Stacy understood those feelings. She had felt them herself.

Sometimes, she took especially challenging girls to her old cottage and showed them the same room where she had lived.

As a counselor, Stacy refuses to judge people for their behavior on their worst days.

Working With Victims

“When I have a client, I think about my worst decision in my worst season in the worst part of my life, and how I don’t want to be judged for that and how I don’t want people to think of me as that person,” Stacy said. “So if I don’t want that (judgment), I can’t give that (judgment) to anybody else.

“I have continuously asked the Lord that I not forget the trauma of the past. I work to not have the same emotional reaction to things, but I don’t want to forget what it was like to be in the midst of that and to feel the pain and loss, because I want to be able to give words to people who don’t have words yet.”

Stacy later accepted a position as a therapist at a rape crisis center in Lubbock, Texas.

“I ended up working with victims of sex trafficking,” Stacy said. “I did research and I ended up training people, working with the FBI and Homeland Security and began to testify as an expert witness in court cases as to the effects of sexual assault.”

It was challenging, amazing, difficult and all-consuming work that stressed her and her family. She resigned.

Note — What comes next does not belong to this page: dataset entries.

/-- A phase passes its limit (R192, R193). `good` marks the lanes that trained in TRAIN. -/
def execTrainPhaseTimeout (port good : Nat) (s : State) := s.does (onPort port (.get fun s =>
  let l := s.link port
  let past (t : Nat) : Bool := decide (l.phaseAt + t ≤ s.clock)
  let train := s.fld .LNK_THRESH_TRAIN_MS port * ms
  let bad := [1, 3].filter fun k => (s.trainLanes port).contains k && !bit good k && s.laneState port k != lnFail
  match l.phase with
  | .detect => .on (past (100 * ms)) (failAttempt port)
  | .align => .on (past ms) (failAttempt port)
  | .reverse => .on (past train) (.seq (setF .LNK_STATUS_REV_READY 0 port) (startAlign port))
  | .train => .on (past train) (
      if bit good 0 && bit good 2 && !bad.isEmpty && bad.all fun k => decide (1 ≤ (l.lane k).fails) then .all [
        .each bad fun k => failLane port k, startAlign port]
      else .all [
        .on (bit good 0 && bit good 2) (.each bad fun k => setLaneInfo port k fun x => { x with fails := x.fails + 1 }),
        .on (!(bit good 0 && bit good 2)) (.each [1, 3] fun k => setLaneInfo port k fun x => { x with fails := 0 }),
        failAttempt port])
  | _ => .skip))

/-! ### Eye (R206 to R208), loss of the link (R203) -/

/-- Every 1 ms: heights of the receive lanes; three below the minimum in a row start a retrain (R198). -/
def execEyeMonUpdate (port : Nat) (heights : List Nat) (s : State) := s.does (onPort port (.get fun s =>
  .on (decide ((s.link port).eyeAt + ms ≤ s.clock)) (.all [
    setLink port fun l => { l with eyeAt := s.clock },
    .each ((s.rxLanes port).filter fun k => s.carries port k) fun k =>
      let h := min 255 (heights.getD k 0)
      let low := decide (h < s.fld .LNK_THRESH_EYE_MIN_MV port)
      let n := if low then ((s.link port).lane k).low + 1 else 0
      .all [setF .LNK_EYE_MON_HEIGHT h port k, setLaneInfo port k fun x => { x with low := if 3 ≤ n then 0 else n },
        .on (decide (3 ≤ n)) (.seq (lnkRec port 0x0009 k) (askRetrain port k))]])))

/-- The link falls (R203): ENABLE is 0, the mode is left, or a direction has carried nothing for 200 µs. -/
def execLnkDown (port : Nat) (s : State) := s.does (onPort port (.get fun s =>
  let dead := match (s.link port).deadAt with | some t => decide (t + 200 * us ≤ s.clock) | none => false
  .on (s.flag .LNK_STATUS_UP port && (!s.flag .LNK_CFG_ENABLE port || !s.avrath port || dead)) (linkDown port)))

/-- A write to LNK_SLIP (R206); whether the checker is aligned afterwards is a free value (log entry 2). -/
def slip (p k : Nat) : Prog := .all [
  setLaneInfo p k fun l => { l with slips := l.slips + 1 }, withFree 2 fun v => setF .LNK_PRBS_ERR_LOCKED v p k]

def execSlip (port lane : Nat) (s : State) := s.does (onPort port (slip port (lane % 4)))

/-- Eyes that EYE selects: 0 lower, 1 middle, 2 upper, 3 all. -/
def eyesOf (eye : Nat) : List Nat := if eye = 3 then [0, 1, 2] else [eye]

/-- START of an eye scan; ignored while BUSY (R207). -/
def eyeStart (p : Nat) : Prog := .get fun s =>
  .on (!s.flag .LNK_EYE_CTRL_BUSY p) (.all [
    setF .LNK_EYE_CTRL_BUSY 1 p, .each (eyesOf (s.raw .LNK_EYE_CTRL_EYE p)) fun e => setF .LNK_EYE_RESULT_VALID 0 p e])

def execEyeScanStart (port : Nat) (s : State) := s.does (onPort port (eyeStart port))

/-- The scan ends; VALID only if its lane stayed in ACTIVE or RAW. -/
def execEyeScanComplete (port : Nat) (heights widths : List Nat) (s : State) := s.does (onPort port (.get fun s =>
  let k := s.raw .LNK_EYE_CTRL_LANE port
  let ok := s.laneState port k == lnActive || s.laneState port k == lnRaw
  .on (s.flag .LNK_EYE_CTRL_BUSY port) (.all [
    setF .LNK_EYE_CTRL_BUSY 0 port,
    .each (eyesOf (s.raw .LNK_EYE_CTRL_EYE port)) fun e => .all [
      setF .LNK_EYE_RESULT_HEIGHT_MV (min 4095 (heights.getD e 0)) port e,
      setF .LNK_EYE_RESULT_WIDTH (min 255 (widths.getD e 0)) port e,
      setB .LNK_EYE_RESULT_VALID ok port e]])))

“I was pretty sure I would never practice again,” Stacy said, “but apparently the Lord thinks this is what I need to do. Somebody came to me and said, ‘Hey, can you at least see these two kids for me this summer?’ And eight years later, I’m still in private practice and picking up some more consultation and legal work.”

Doing the Next Brave Thing

She is a member of the Texas governor’s task force to address sexual assault and a member of the survivor advisory board of the Texas Association Against Sexual Assault.

She’s also a member of the Association of Family and Conciliation Courts. She considers the Papes true parents, and they often spend time together. Jesse walked her down the aisle when she remarried. They have known her children and grandchildren like they know their own.

Their consistency made a significant difference in Stacy’s life and in the lives of her children and grandchildren. Back in Florida, as a mistrustful, angry teenager, Stacy never dreamed of the fulfilling work she’s doing now, the rewarding family life she would enjoy or the honors she would receive.

“It was literally one micro decision after another that got me here,” she said. “Not any big, huge thing. It’s always about just doing the next brave thing.”

A Note About Girlstown

Girlstown, USA, was part of the Boys Ranch mission for many years.

Houseparents Sandra and Jesse Pape moved from Girlstown. They now live and work with girls at Romersi Three Home at Boys Ranch.